Spark Media Solutions proudly announces a new member of our team, Drew Combs (@CombsDrew), our legal reporter who recently covered the Bay Area Legal Marketing Association (LMA) event on Generational Marketing. Here is Drew’s report and his interviews with the presenters and the attendees on their reactions.

Marketing campaigns that reflect generational differences are staples of many industries, but the legal industry isn’t one of them. This needs to change, according to two law firm marketing executives. Jonathan Fitzgarrald and Heather Morse, who head up marketing at Greenberg Glusker and Barger & Wolen, respectively, contend that law firms could benefit from embracing generationally-tailored marketing campaigns.

On March 20, 2014, the duo previewed their Legal Marketing Association’s Annual Conference presentation, “Generational Marketing: Strategies and Tactics for Engagement with Boomers, Gen Xers and Millennials,” to members of LMA’s Bay Area Chapter.

Fitzgarrald and Morse began by segmenting the current American workforce into three generational cohorts: Boomers, Gen Xers, and Millennials.

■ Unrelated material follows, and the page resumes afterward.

-- ==== Sys2Proof/Laws/State.lean ====
section
/-! SUPPORT. One lemma per part of State per update, each true by rfl: an operation leaves every block it does not own, and
gives the part it writes the value named. -/

namespace Sys2Proof.Machine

Roughly speaking birth years serve as an easy way to characterize these generational groups, but Fitzgarrald and Morse assert that there are outliers and each person’s own life experiences and affinities are most important in determining their cohort.

While determining a generation’s beginning and ending date might be open to interpretation, that’s where the ambiguity ends. During the presentation, Fitzgarrald and Morse lay out salient and consequential differences between the generational cohorts. For example, Baby Boomers tend to be individualistic, while Gen Xers tend to be more collaborative. Other generation-defining markers, such as suburbs for Baby Boomers and MTV for Gen Xers, make it more challenging for persons of different generations to make a quick connection during a networking event or pitch session.

According to Fitzgarrald and Morse, these inter-generational miscues are especially problematic for law firms because, while Baby Boomers dominate leaderships positions at law firms (only three AmLaw 100 managing partners are Gen Xers), the generational leadership change in corporate America (law firms’ clients) is in full swing.

To fix this problem, Fitzgarrald and Morse contend that law firms have to recognize that generational cohorts are valid categories and should be viewed somewhat similarly to other ways in which they might define their workforce. For example, when doling out leadership roles and putting together clients teams, law firms should value generational diversity.

Additionally, Fitzgarrald and Morse argue that there will be other benefits to firms that recognize and respect generational differences. Foremost, they will be able to more astutely respond to Gen Xers and Millennials in their own workforce, thereby making the firm most attractive as a workplace. At some point Baby Boomers will have to turn over their practices, and it’s in their interest that the Gen Xers and Millennials there that will take over those practices are bright, engaged, and committed to the firm.